I volunteer a lot, so end up talking to organizers of volunteer organizations. Over the weekend I talked to two organizers of food volunteer organizations. One provides meals through a soup kitchen, the other collects food stores would throw away and delivers it to community centers.

Both repackage food delivered to them in disposable, single-use plastic containers. I know people were able to deliver food safely before plastic was invented, so I know this pollution is unnecessary. They know it too. Everyone knows it, but it’s easier to ignore it. To clarify, what are we ignoring when we produce plastic waste? Not some abstract concept of sustainability. Plastic comes from oil taken from outside the ecosphere and injected into it. It means displacing people from their land, corruption, violence, polluting land around the wells, burning fossil fuels to refine and create the plastic, to transport it, poisoning our bloodstreams and lungs, hormone-mimicking additives that lower sperm counts and raise miscarriage and birth defect rates, fill landfills, cover streets with trash, teach children to devalue the future and civic duty, fill the ocean, more corruption in waste disposal, get into the food chain, cause cancer, and more. A small but significant problem is that they heat the globe too, which most people think of first and most, but is just one of many many problems.

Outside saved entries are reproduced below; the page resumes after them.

-- ==== Sys2Proof/Machine/Runs.lean ====
section
/-! DEFINITION. The run engine (chapter 6) and the step engine (chapter 7): how requests, verdicts and step outcomes
change the run stack, and the moves the step engine makes of itself once its state allows them. -/

namespace Sys2Proof.Machine

/-! ## Small updates -/

/-- The step engine as after reset: no current step, every timer stopped, both counts 0 (R124). -/
def StepUnit.none : StepUnit :=
  { cur := Option.none, retries := 0, driveTime := 0, lead := Option.none, recovery := Option.none
    priming := Option.none, pause := Option.none }

/-- The step engine with a current step and every timer stopped; its counts stand. -/
def StepUnit.only (u : StepUnit) (c : CurStep) : StepUnit :=
  { StepUnit.none with cur := some c, retries := u.retries, driveTime := u.driveTime }

/-- The run stack is replaced. -/
def State.setRun (s : State) (r : Run) : State := { s with runs := { s.runs with run := some r } }

/-- The step engine is replaced. -/
def State.setSteps (s : State) (u : StepUnit) : State := { s with steps := u }

/-- The top entry of the stack is replaced. -/
def Run.setTop (r : Run) (e : RunEntry) : Run :=
  match r.nests with
  | [] => { r with base := e }
  | _ :: rest => { r with nests := e :: rest }

/-- The record of the top entry's current step is begun (R188). -/
def State.openRec (s : State) (retries : Nat) : State :=
  match s.runs.run with
  | none => s
  | some r =>
    s.writeRec
      { kind := .step, run := r.top.num, depth := r.nests.length, man := some r.top.man, idx := some r.top.idx
        outcome := .inProgress, cause := none, retries := retries, startTag := s.log.tag, endTag := none, height := none }

/-- A step enters ARMING (R125): every timer stops, drive time is 0; `testSkip` and `newRec` are the table's columns. -/
def State.arm (s : State) (retries : Nat) (testSkip newRec : Bool) : State :=
  let s1 :=
    s.setSteps
      { StepUnit.none with
        cur := some
          { state := .arming, gate := .check, testSkip := testSkip, limit := none, noRecord := false, result := none }
        retries := retries }
  if newRec then s1.openRec retries else s1

/-- The CLAIM-PHASE record of a base leaving the stack (R101, R188); it carries a cause for FAILED and REFUSED. -/
def State.writePhaseEnd (s : State) (r : Run) (o : RunOutcome) (c : Option Cause) : State :=
  s.writeRec
    { kind := .claimPhase, run := r.base.num, depth := 0, man := some r.base.man, idx := none, outcome := o
      cause := if o = .failed ∨ o = .refused then c else none
      retries := 0, startTag := r.runTag.getD r.claimTag, endTag := some s.log.tag, height := none }

/-- The stack is emptied and the run engine is IDLE (R112, R113). -/
def State.emptyStack (s : State) : State :=
  { s with runs := { s.runs with run := none, claimWait := none, fn := none }, steps := StepUnit.none }

/-- The CLAIM of a manoeuvre is queued (R87). -/
def State.queueClaim (s : State) (m : Manoeuvre) : State :=
  match m.claim s.straps.side with
  | some (set, units) => s.queue (.claim set units m)
  | none => s

/-! ## Ending -/

/-- How a base in ENDING stands toward its claim (R98): HELD while its record is GRANTED, QUEUED while its CLAIM is
outstanding or its record WAITING, NONE otherwise (DEDUCED, assumption 37). -/
def State.endingMode (s : State) : ClaimMode → ClaimMode
  | .queued => if s.ownGranted then .held else if s.ownRecord.isSome || s.outstanding .claim then .queued else .none
  | .held => if s.ownGranted then .held else .none
  | .deferred | .none => .none

/-- The run enters ENDING (R113): the outcome is fixed, the step in progress ends with it, every channel is relieved. The
records still IN-PROGRESS take the outcome with no cause: the run's cause stands in its CLAIM-PHASE record alone (DESIGN
CHOICE, assumption 40). -/
def State.enterEnding (s : State) (o : RunOutcome) (c : Option Cause) : State :=
  match s.runs.run with
  | none => s
  | some r =>
    let s1 := (s.closeRec o none).relieveAll
    { s1 with
      runs := { s1.runs with
        run := some { r with
          phase := .ending, ending := some (o, c), owesYield := false
          mode := if o = .refused then .none else s.endingMode r.mode }
        claimWait := none }
      steps := StepUnit.none }

/-- The stack leaves ENDING once every channel is settled (R113): YIELD unless one is outstanding, the CLAIM-PHASE
record, IDLE. -/
def State.leaveEnding (s : State) (r : Run) : State :=
  let s1 := if s.outstanding .yield then s else s.queueYield
  let out := r.ending.getD (.complete, none)
  (s1.writePhaseEnd r out.1 out.2).emptyStack

/-- The whole stack ends at once with HALTED, ISOLATED or RESYNC (R112); a stack in ENDING keeps its outcome. A pending
CLAIM is withdrawn and every channel is relieved whether or not a run stood. -/
def State.endStack (s : State) (o : RunOutcome) : State :=
  let s1 :=
    match s.runs.run with
    | none => s.emptyStack
    | some r =>
      let out := r.ending.getD (o, none)
      (((s.closeRec out.1 none).writePhaseEnd r out.1 out.2).emptyStack)
  (s1.withdraw .claim none).relieveAll

/-! ## Requests -/

/-- A base entry as it is made (R98, R103). -/
def RunEntry.base (m : Manoeuvre) (num : BitVec 16) (side : Side) (idx : Nat) : RunEntry :=
  { man := m, num := num, origin := .operator, idx := idx, left := (m.steps side).length, back := none, resume := none
    kept := 0, nest := none }

/-- A run starts (R103). -/
def State.startRun (s : State) (m : Manoeuvre) (f : Option LiftFn) : State :=
  let busy := s.outstanding .claim || s.outstanding .yield
  let num := s.runs.counter + 1
  let s1 : State :=
    { s with runs :=
      { run := some
          { base := RunEntry.base m num s.straps.side 0, nests := [], phase := .claiming, nestCount := 0
            leadServed := false, mode := if busy then .deferred else .queued, claimTag := s.log.tag, runTag := none
            ending := none, owesYield := false }
        counter := num, claimWait := some claimWaitMs, fn := f } }
  if busy then s1 else s1.queueClaim m

/-- Whether a switch keeps the claim: the same resource set and no more units (R87, R118). -/
def keepsClaim (side : Side) (old new : Manoeuvre) : Bool :=
  match old.claim side, new.claim side with
  | some (a, u), some (b, v) => a == b && decide (v ≤ u)
  | _, _ => false

/-- RELIEVE to every channel that no step of a manoeuvre names (R119). -/
def State.relieveUnnamed (s : State) (m : Manoeuvre) : State :=
  let named := (m.steps s.straps.side).map StepDef.chan
  allChans.foldl (fun t c => if named.contains c then t else t.command c .relieve) s

/-- The run is switched to another manoeuvre (R118 to R120, assumption 13). -/
def State.switchTo (s : State) (m : Manoeuvre) (f : Option LiftFn) : State :=
  match s.runs.run with
  | none => s
  | some r =>
    let s1 := ((s.closeRec .switched none).writePhaseEnd r .switched none).holdDriving
    let num := s1.runs.counter + 1
    let fresh : Run :=
      { base := RunEntry.base m num s1.straps.side 0, nests := [], phase := .claiming, nestCount := 0
        leadServed := false, mode := r.mode, claimTag := s1.log.tag, runTag := none, ending := none
        owesYield := r.owesYield }
    if keepsClaim s1.straps.side r.base.man m then
      if r.mode = .held then
        let s2 : State :=
          { s1 with runs :=
            { run := some { fresh with
                base := RunEntry.base m num s1.straps.side 1, phase := .running, leadServed := r.leadServed
                runTag := some s1.log.tag, owesYield := false }
              counter := num, claimWait := none, fn := f } }
        (s2.relieveUnnamed m).arm 0 true true
      else
        { s1 with
          runs := { run := some fresh, counter := num, claimWait := some claimWaitMs, fn := f }
          steps := StepUnit.none }
    else
      { s1.relieveAll with
        runs :=
          { run := some { fresh with mode := .deferred, owesYield := true }
            counter := num, claimWait := some claimWaitMs, fn := f }
        steps := StepUnit.none }

/-- A request that finds the run engine IDLE starts a run or is refused (R102). -/
def State.requestIdle (s : State) (m : Manoeuvre) (f : Option LiftFn) : State :=
  if s.member.mstate ≠ .member then s.writeRequest (some m) .refused .notMember
  else if s.latched then s.writeRequest (some m) .refused .latched
  else s.startRun m f

/-- A HATCH request for OPEN or CLOSE reaches the run engine (R102, R117). -/
def State.touchRequest (s : State) (m : Manoeuvre) : State :=
  match s.runs.run with
  | none => s.requestIdle m none
  | some r =>
    match r.phase with
    | .ending => s.writeRequest (some m) .refused .busy
    | .claiming | .running => if r.base.man = m then s.enterEnding .stopped none else s.switchTo m none
    | .paused => s

/-- The paused step restarts on its record (R116, R125). A step paused in CLOSING after NESTED-FAILED has no open record,
and its restart begins a new one (DESIGN CHOICE, assumption 14). -/
def State.resumeRun (s : State) (r : Run) : State :=
  match s.steps.cur with
  | none => s
  | some c => (s.setRun { r with phase := .running }).arm s.steps.retries true c.noRecord

/-- HELD-BEGIN reaches the run engine (R102, R116). -/
def State.heldBegin (s : State) (f : LiftFn) : State :=
  match s.runs.run with
  | none => s.requestIdle f.manoeuvre (some f)
  | some r =>
    match r.phase with
    | .ending => s.writeRequest (some f.manoeuvre) .refused .busy
    | .paused => if s.runs.fn = some f then s.resumeRun r else s.switchTo f.manoeuvre (some f)
    | .claiming | .running => s

/-- The run is paused (R115, R137). -/
def State.pauseRun (s : State) (r : Run) : State :=
  match s.steps.cur with
  | none => s
  | some c =>
    (s.holdDriving.setRun { r with phase := .paused }).setSteps
      { s.steps.only { c with state := .paused } with pause := some pauseMs }

/-- HELD-END reaches the run engine; its two reasons act alike (R102, R106, R115). -/
def State.heldEnd (s : State) (f : LiftFn) : State :=
  match s.runs.run with
  | none => s
  | some r =>
    if s.runs.fn = some f then
      match r.phase with
      | .claiming => s.enterEnding .stopped none
      | .running => s.pauseRun r
      | .paused | .ending => s
    else s

/-! ## Verdicts -/

/-- The verdicts of the claim table unit (R64); REMOVED with reason HALT adds nothing to the HALT itself (R105). -/
inductive Verdict
  | appended
  | granted
  | refused (c : Cause)
  | removedByYield
  | removedByJoin
  deriving DecidableEq, Repr

/-- The grant starts the run (R105). -/
def State.grantRun (s : State) (r : Run) : State :=
  let s1 :=
    s.writeRec
      { kind := .claimPhase, run := r.base.num, depth := 0, man := some r.base.man, idx := none, outcome := .done
        cause := none, retries := 0, startTag := r.claimTag, endTag := some s.log.tag, height := none }
  let s2 : State :=
    { s1 with runs := { s1.runs with
        run := some { r with
          mode := .held, phase := .running, runTag := some s1.log.tag, base := { r.base with idx := 1 } }
        claimWait := none } }
  s2.arm 0 true true

/-- A record that no run uses is removed by a YIELD of the run engine's own, unless one is outstanding (R107). -/
def State.yieldStray (s : State) : State := if s.outstanding .yield then s else s.queueYield

/-- The run engine takes a verdict (R105, R107, assumption 28). -/
def State.takeVerdict (s : State) (v : Verdict) : State :=
  match s.runs.run with
  | none =>
    match v with
    | .appended | .granted => s.yieldStray
    | .refused _ | .removedByYield | .removedByJoin => s
  | some r =>
    match r.phase, v with
    | .claiming, .granted =>
      if r.mode = .queued then s.grantRun r else s.yieldStray
    | .claiming, .appended => if r.mode = .queued then s else s.yieldStray
    | .claiming, .refused c => if r.mode = .queued then s.enterEnding .refused (some c) else s
    | .claiming, .removedByYield => s
    | .claiming, .removedByJoin => s
    | .running, .removedByYield => s.enterEnding .failed (some .claimLost)
    | .running, .removedByJoin => s.enterEnding .failed (some .claimLost)
    | .paused, .removedByYield => s.enterEnding .failed (some .claimLost)
    | .paused, .removedByJoin => s.enterEnding .failed (some .claimLost)
    | .running, _ => s
    | .paused, _ => s
    | .ending, _ => s

/-! ## The current step -/

/-- The step with its state changed and its timers stopped. -/
def State.stepTo (s : State) (c : CurStep) (st : StepState) : State := s.setSteps (s.steps.only { c with state := st })

/-- The step ends with an outcome, which ENDED hands to the run engine (R108, R135, R136). -/
def State.stepEnds (s : State) (c : CurStep) (o : RunOutcome) (cause : Option Cause) : State :=
  s.setSteps (s.steps.only { c with state := .ended, result := some (o, cause) })

/-- The step fails with a cause (R136): its channel is relieved, and it is retried or its on-fail applies.
After NESTED-FAILED it has no open record (R188, assumption 14). -/
def State.failStep (s : State) (c : CurStep) (d : StepDef) (cause : Cause) (retryable : Bool) : State :=
  let s1 := s.command d.chan .relieve
  if retryable = true ∧ s.steps.retries < d.retries then
    (s1.changeOpen fun x => { x with retries := s.steps.retries + 1 }).setSteps
      { s.steps.only { c with state := .closing } with retries := s.steps.retries + 1 }
  else
    let o : RunOutcome := match d.onFail with
      | .abort => .failed
      | .skip => .failedSkipped
    let s2 :=
      if c.noRecord = true ∧ cause = .nestedFailed then (s1.openRec s.steps.retries).closeRec o (some cause)
      else s1.closeRec o (some cause)
    s2.stepEnds c o (some cause)

/-- The step reaches its end (R135). -/
def State.stepDone (s : State) (c : CurStep) (d : StepDef) : State :=
  ((s.command d.chan (if d.autoRelieve then .relieve else .hold)).closeRec .done none).stepEnds c .done none

/-- The step is SKIPPED (R89, R135). -/
def State.stepSkipped (s : State) (c : CurStep) : State := (s.closeRec .skipped none).stepEnds c .skipped none

/-- The step enters OPENING and commands its channel by the channel's state (R130). -/
def State.enterOpening (s : State) (c : CurStep) (d : StepDef) : State :=
  let s1 := s.stepTo c .opening
  match (s.chans.get d.chan).state with
  | .closed | .resting => s1.command d.chan .openCmd
  | .opening | .opened | .driving _ | .holding | .relieving | .faulted => s1

/-- The way is clear and the step leaves ARMING (R126): a lead is owed by the base's steps with lead set while the mark
is no (R96). -/
def State.leaveArming (s : State) (r : Run) (c : CurStep) (d : StepDef) : State :=
  if d.lead = true ∧ r.leadServed = false ∧ r.nests = [] then
    s.setSteps { s.steps.only { c with state := .leading } with lead := some s.fitRow.lead }
  else s.enterOpening c d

I’ve been working on pollution long enough to know people can react defensively, so do my best not to blunder into the topic, but people who feel they are helping can react defensively and then hostilely no matter how compassionately, empathetically, and diplomatically anyone approaches them. So I think I broached the topic maybe not at the Dalai Lama’s level, but reasonably benignly.

A soup kitchen providing food on a reusable plate. The people I talked to this weekend say it’s impossible for specious reasons that a moment’s imagination could overcome.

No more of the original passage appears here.